◆ TRY IT ◆
Wherever the string "pseudo" shows up in the records below, return that line.

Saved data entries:
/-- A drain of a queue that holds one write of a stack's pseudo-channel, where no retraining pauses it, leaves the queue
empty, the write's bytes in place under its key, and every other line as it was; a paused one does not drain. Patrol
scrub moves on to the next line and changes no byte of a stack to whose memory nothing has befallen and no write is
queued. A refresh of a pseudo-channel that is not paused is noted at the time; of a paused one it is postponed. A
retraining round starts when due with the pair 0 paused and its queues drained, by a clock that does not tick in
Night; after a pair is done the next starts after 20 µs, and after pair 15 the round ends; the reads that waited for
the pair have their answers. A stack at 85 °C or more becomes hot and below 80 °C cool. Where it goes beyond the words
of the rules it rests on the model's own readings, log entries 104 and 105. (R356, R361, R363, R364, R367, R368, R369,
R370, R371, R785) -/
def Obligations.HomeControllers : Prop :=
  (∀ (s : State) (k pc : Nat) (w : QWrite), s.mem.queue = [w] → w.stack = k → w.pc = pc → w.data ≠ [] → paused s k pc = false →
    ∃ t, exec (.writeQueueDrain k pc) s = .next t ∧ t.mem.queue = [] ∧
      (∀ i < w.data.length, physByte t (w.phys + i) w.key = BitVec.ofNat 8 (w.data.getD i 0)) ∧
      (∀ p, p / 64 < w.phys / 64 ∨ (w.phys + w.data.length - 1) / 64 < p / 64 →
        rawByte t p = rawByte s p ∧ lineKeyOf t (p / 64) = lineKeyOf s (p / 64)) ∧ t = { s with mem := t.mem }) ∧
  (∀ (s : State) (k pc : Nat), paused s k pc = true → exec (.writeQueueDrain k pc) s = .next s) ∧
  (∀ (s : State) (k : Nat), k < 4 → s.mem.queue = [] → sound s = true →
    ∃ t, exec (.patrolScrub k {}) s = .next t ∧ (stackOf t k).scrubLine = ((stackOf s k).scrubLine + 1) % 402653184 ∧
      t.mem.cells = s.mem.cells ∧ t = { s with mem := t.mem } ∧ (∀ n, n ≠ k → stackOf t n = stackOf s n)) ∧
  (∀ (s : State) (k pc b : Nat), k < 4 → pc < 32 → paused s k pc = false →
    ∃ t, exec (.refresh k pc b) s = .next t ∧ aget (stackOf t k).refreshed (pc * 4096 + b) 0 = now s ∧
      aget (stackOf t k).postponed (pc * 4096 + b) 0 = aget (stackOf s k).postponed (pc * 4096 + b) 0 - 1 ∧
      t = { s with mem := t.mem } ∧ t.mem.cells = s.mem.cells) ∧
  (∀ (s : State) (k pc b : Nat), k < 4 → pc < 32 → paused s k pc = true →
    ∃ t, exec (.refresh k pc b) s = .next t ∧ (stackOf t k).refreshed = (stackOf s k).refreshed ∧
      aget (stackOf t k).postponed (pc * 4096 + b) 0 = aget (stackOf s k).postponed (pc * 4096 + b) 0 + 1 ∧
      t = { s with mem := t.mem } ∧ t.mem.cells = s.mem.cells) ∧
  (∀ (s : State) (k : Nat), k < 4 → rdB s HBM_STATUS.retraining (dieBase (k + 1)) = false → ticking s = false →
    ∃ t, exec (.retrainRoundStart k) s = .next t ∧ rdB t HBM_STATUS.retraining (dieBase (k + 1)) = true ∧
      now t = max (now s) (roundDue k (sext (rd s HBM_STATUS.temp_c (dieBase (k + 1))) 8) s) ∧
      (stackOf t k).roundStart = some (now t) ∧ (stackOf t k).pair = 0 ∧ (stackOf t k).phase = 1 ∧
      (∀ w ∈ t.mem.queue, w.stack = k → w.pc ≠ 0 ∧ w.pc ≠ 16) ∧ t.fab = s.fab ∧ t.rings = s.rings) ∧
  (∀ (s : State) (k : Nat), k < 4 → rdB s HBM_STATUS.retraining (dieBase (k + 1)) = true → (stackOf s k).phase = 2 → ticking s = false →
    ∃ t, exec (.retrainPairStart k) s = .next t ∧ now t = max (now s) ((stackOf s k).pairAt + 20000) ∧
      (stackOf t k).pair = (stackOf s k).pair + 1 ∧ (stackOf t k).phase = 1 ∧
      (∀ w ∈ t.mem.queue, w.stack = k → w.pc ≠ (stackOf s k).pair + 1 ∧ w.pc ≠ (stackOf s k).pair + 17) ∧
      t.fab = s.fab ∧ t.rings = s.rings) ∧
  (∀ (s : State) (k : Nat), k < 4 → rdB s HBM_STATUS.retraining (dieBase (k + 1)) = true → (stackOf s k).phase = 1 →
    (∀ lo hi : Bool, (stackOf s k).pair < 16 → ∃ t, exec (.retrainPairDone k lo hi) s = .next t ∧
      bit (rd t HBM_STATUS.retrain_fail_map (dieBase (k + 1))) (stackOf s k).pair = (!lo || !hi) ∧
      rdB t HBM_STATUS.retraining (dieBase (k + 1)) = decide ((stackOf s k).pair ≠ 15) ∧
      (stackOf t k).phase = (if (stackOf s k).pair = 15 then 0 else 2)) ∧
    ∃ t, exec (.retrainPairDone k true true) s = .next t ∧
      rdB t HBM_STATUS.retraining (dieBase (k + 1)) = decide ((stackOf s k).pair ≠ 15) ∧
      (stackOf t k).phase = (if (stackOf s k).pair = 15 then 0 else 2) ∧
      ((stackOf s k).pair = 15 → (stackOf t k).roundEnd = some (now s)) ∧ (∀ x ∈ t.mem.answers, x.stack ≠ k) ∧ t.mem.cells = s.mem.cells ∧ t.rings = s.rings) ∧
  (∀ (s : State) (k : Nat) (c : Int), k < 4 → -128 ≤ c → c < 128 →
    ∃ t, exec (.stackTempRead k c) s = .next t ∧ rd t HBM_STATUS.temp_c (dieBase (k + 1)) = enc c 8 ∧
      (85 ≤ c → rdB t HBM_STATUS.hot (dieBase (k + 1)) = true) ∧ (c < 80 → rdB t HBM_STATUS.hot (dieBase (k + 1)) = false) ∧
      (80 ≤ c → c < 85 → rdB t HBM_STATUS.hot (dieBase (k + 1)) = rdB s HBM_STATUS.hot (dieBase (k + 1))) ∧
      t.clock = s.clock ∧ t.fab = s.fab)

◆ EXERCISE RESPONSE ◆
/-- A drain of a queue that holds one write of a stack's pseudo-channel, where no retraining pauses it, leaves the queue
queued. A refresh of a pseudo-channel that is not paused is noted at the time; of a paused one it is postponed. A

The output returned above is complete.